### To do
Using the data below, return every line that holds the word "decodeWords".

### Exercise input
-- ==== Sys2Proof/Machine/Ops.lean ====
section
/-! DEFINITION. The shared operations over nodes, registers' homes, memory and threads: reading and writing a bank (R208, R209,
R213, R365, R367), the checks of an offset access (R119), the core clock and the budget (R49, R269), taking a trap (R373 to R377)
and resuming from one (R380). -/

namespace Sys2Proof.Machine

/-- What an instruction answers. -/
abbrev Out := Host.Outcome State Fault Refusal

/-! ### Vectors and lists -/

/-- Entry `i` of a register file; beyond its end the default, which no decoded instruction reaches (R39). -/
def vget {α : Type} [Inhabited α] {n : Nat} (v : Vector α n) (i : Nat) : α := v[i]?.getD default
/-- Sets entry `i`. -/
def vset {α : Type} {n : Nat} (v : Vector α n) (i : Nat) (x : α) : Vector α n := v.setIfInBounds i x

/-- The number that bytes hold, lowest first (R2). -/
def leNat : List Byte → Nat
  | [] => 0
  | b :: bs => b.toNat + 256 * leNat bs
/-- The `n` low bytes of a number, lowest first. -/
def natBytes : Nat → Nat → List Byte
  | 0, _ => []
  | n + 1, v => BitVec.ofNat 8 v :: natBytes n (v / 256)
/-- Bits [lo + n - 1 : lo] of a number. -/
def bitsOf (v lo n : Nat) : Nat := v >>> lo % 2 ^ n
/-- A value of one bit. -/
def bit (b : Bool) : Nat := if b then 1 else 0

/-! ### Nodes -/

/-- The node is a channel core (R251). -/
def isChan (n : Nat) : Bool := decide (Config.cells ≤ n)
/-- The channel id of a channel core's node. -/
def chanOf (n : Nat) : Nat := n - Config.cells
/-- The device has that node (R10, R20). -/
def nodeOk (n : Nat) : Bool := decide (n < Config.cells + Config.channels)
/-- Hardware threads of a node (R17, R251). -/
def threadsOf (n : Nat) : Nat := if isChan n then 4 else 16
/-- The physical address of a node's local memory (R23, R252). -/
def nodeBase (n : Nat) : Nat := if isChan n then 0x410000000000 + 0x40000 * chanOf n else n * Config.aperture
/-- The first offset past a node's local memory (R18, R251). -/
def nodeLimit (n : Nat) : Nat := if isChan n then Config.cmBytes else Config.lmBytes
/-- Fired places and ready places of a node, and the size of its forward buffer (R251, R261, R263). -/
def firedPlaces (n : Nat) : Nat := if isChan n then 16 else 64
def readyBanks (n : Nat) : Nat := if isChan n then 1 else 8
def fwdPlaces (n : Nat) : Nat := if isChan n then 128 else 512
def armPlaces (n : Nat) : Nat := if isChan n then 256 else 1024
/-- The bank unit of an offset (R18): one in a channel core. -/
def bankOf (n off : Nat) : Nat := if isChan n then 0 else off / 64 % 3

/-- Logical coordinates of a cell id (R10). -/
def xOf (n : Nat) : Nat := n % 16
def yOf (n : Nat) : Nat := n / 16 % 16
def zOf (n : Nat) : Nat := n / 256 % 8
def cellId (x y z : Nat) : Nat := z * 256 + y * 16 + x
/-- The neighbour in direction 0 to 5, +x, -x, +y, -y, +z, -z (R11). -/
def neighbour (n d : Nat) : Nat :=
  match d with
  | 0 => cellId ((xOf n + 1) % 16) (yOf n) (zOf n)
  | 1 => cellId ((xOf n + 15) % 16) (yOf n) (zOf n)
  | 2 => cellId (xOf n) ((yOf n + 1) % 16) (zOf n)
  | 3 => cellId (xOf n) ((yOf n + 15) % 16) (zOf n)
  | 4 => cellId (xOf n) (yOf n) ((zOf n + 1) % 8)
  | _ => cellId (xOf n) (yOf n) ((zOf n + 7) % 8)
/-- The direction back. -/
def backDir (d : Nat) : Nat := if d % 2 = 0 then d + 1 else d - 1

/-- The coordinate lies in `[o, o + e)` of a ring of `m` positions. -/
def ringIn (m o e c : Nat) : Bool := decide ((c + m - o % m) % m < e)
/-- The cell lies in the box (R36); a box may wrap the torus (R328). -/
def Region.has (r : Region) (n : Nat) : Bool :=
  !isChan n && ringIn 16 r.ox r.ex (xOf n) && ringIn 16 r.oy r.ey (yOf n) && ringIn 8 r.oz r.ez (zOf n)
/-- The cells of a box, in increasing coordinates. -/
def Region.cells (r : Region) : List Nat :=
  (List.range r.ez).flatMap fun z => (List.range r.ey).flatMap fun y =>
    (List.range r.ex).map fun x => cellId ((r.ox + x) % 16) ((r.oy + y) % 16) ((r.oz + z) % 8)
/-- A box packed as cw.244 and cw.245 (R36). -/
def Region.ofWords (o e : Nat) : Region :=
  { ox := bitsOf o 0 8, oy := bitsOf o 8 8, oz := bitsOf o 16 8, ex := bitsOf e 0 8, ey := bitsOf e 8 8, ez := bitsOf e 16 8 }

* * *

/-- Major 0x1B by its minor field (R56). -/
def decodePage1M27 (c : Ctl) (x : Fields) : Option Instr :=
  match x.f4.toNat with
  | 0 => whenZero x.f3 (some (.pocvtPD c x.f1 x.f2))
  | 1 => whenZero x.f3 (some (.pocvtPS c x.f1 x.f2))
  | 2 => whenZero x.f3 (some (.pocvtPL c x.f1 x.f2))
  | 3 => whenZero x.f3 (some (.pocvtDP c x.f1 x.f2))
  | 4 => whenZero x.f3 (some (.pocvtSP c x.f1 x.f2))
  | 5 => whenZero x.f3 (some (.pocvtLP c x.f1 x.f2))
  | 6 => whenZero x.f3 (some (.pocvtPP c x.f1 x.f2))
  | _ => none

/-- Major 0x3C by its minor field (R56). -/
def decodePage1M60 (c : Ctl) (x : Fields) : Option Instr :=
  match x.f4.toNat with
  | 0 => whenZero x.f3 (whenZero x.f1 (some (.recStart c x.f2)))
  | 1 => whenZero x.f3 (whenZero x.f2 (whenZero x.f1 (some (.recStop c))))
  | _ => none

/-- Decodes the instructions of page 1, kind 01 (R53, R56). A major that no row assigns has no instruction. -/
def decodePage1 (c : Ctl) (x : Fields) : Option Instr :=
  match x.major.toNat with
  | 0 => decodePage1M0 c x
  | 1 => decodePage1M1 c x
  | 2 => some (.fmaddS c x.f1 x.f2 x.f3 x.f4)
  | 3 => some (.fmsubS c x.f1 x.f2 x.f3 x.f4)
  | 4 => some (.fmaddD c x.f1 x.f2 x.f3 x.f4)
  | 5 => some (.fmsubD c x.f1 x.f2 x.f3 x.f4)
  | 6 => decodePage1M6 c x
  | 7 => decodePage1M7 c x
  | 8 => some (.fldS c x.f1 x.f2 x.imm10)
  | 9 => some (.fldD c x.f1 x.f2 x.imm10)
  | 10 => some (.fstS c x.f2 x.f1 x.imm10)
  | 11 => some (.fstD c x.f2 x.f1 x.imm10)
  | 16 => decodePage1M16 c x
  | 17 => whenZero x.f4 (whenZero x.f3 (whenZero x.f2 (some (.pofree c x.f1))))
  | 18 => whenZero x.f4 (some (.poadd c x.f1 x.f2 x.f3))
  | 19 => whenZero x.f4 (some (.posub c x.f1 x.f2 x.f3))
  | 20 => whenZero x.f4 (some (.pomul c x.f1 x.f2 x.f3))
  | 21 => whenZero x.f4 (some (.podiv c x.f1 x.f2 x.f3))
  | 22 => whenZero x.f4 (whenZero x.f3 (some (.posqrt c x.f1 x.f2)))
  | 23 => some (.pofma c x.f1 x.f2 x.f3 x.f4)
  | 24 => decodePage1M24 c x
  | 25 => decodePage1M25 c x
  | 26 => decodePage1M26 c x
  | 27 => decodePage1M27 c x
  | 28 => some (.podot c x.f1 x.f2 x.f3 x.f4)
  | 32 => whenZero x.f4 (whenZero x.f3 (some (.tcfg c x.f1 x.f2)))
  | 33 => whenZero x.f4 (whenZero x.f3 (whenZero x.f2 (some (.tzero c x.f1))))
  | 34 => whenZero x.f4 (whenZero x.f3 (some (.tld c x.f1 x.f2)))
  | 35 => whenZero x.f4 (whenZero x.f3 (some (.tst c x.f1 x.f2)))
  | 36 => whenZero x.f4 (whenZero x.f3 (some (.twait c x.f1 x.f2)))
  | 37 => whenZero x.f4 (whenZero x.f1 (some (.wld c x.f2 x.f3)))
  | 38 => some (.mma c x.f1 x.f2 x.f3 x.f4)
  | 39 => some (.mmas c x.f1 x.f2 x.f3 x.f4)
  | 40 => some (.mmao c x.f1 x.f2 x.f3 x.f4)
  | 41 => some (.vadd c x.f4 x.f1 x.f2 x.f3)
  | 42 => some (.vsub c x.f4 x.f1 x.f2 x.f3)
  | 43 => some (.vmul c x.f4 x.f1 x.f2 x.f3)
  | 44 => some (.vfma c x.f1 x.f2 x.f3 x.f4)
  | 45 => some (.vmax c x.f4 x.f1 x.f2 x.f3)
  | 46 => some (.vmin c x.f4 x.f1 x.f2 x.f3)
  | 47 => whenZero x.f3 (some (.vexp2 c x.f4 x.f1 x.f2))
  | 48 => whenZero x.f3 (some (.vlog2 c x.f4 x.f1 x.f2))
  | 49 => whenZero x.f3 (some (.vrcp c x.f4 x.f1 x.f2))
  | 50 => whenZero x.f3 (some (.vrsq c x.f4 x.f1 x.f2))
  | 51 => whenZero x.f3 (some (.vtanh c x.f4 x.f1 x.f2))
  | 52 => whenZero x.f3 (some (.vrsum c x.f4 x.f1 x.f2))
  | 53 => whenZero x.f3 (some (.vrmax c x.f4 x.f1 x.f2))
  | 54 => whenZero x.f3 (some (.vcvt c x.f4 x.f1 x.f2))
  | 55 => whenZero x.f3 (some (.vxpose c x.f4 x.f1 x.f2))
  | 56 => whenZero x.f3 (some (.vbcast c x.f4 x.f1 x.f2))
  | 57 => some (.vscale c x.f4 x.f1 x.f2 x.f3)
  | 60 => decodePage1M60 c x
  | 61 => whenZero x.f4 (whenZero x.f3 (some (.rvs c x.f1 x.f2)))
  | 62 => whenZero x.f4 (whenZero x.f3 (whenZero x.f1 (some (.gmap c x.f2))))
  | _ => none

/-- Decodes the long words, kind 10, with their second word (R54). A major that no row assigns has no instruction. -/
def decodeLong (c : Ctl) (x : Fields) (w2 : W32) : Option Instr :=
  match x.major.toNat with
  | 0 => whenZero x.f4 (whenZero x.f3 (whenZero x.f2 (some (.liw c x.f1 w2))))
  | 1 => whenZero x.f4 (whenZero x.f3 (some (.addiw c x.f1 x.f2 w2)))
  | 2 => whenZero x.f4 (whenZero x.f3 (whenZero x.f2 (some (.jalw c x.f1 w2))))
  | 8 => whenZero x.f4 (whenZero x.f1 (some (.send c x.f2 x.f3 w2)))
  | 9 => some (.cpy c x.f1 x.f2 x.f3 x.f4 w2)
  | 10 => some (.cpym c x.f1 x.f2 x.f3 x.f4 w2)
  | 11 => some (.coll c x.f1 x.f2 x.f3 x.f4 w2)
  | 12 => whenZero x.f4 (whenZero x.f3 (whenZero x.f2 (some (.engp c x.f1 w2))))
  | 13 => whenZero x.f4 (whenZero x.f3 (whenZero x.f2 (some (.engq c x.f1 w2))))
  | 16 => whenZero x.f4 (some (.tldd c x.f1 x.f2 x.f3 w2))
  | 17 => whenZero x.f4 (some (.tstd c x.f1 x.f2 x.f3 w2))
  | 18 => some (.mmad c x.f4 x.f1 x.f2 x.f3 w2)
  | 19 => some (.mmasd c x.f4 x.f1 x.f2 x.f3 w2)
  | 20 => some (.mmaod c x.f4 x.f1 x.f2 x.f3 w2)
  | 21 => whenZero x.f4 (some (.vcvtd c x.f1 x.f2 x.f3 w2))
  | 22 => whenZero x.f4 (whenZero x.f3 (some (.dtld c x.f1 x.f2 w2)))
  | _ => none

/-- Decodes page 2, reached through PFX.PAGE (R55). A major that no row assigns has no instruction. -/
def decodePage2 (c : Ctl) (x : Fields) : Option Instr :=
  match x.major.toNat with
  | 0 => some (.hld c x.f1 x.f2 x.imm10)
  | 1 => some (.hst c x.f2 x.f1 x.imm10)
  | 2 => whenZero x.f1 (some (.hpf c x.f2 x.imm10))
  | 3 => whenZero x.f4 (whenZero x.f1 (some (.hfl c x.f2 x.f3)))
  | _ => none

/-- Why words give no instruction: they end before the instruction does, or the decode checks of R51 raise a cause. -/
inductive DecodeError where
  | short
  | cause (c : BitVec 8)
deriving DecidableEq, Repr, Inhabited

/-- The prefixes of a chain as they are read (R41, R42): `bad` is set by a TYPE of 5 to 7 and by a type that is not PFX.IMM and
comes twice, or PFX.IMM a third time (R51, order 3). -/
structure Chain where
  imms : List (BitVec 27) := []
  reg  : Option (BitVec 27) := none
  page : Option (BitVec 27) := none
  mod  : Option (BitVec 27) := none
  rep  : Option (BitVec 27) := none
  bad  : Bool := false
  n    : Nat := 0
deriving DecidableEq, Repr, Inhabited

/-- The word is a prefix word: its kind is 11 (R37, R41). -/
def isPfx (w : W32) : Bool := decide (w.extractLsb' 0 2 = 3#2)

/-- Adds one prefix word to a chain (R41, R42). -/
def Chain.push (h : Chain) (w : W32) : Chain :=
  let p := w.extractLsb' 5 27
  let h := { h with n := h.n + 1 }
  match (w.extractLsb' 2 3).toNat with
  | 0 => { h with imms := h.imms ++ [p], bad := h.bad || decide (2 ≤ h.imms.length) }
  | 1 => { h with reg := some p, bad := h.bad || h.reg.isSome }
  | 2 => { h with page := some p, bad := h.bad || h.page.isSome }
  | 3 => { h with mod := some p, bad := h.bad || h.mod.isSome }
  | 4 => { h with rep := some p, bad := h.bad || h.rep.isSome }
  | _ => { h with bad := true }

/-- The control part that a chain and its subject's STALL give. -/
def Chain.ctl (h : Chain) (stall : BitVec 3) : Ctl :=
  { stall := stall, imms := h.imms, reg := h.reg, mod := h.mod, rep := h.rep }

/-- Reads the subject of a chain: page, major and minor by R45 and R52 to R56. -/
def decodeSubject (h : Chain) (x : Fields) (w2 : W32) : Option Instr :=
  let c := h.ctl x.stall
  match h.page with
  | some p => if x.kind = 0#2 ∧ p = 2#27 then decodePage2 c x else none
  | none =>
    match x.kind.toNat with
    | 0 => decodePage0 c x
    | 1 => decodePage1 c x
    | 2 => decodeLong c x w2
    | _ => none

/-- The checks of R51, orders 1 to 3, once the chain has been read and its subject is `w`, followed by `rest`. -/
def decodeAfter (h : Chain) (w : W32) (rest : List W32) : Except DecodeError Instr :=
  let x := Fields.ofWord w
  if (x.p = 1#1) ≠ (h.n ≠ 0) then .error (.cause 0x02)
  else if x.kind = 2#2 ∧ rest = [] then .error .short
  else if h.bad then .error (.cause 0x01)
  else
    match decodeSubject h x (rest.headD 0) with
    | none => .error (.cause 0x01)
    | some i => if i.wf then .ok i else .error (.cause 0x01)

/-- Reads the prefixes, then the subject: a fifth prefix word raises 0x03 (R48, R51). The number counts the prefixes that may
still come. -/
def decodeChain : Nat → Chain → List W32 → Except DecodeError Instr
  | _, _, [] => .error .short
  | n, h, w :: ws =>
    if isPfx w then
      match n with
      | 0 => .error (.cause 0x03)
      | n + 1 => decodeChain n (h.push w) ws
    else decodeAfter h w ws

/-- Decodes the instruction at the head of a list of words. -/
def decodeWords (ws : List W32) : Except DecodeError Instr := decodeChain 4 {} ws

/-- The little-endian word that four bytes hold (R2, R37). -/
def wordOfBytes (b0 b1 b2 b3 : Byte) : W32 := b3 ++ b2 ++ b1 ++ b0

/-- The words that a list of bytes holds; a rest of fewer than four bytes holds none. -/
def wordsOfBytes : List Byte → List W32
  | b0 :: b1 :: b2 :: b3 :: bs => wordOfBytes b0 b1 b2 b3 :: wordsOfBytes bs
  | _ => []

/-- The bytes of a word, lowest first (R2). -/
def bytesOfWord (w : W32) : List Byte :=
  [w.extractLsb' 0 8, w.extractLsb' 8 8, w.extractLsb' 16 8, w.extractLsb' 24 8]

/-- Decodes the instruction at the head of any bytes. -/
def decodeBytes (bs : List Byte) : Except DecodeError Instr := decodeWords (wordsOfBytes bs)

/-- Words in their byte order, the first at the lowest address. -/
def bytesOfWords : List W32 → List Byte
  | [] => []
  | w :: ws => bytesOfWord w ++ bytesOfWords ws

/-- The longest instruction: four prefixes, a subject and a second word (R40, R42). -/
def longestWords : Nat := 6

### Response to the exercise
def decodeWords (ws : List W32) : Except DecodeError Instr := decodeChain 4 {} ws
def decodeBytes (bs : List Byte) : Except DecodeError Instr := decodeWords (wordsOfBytes bs)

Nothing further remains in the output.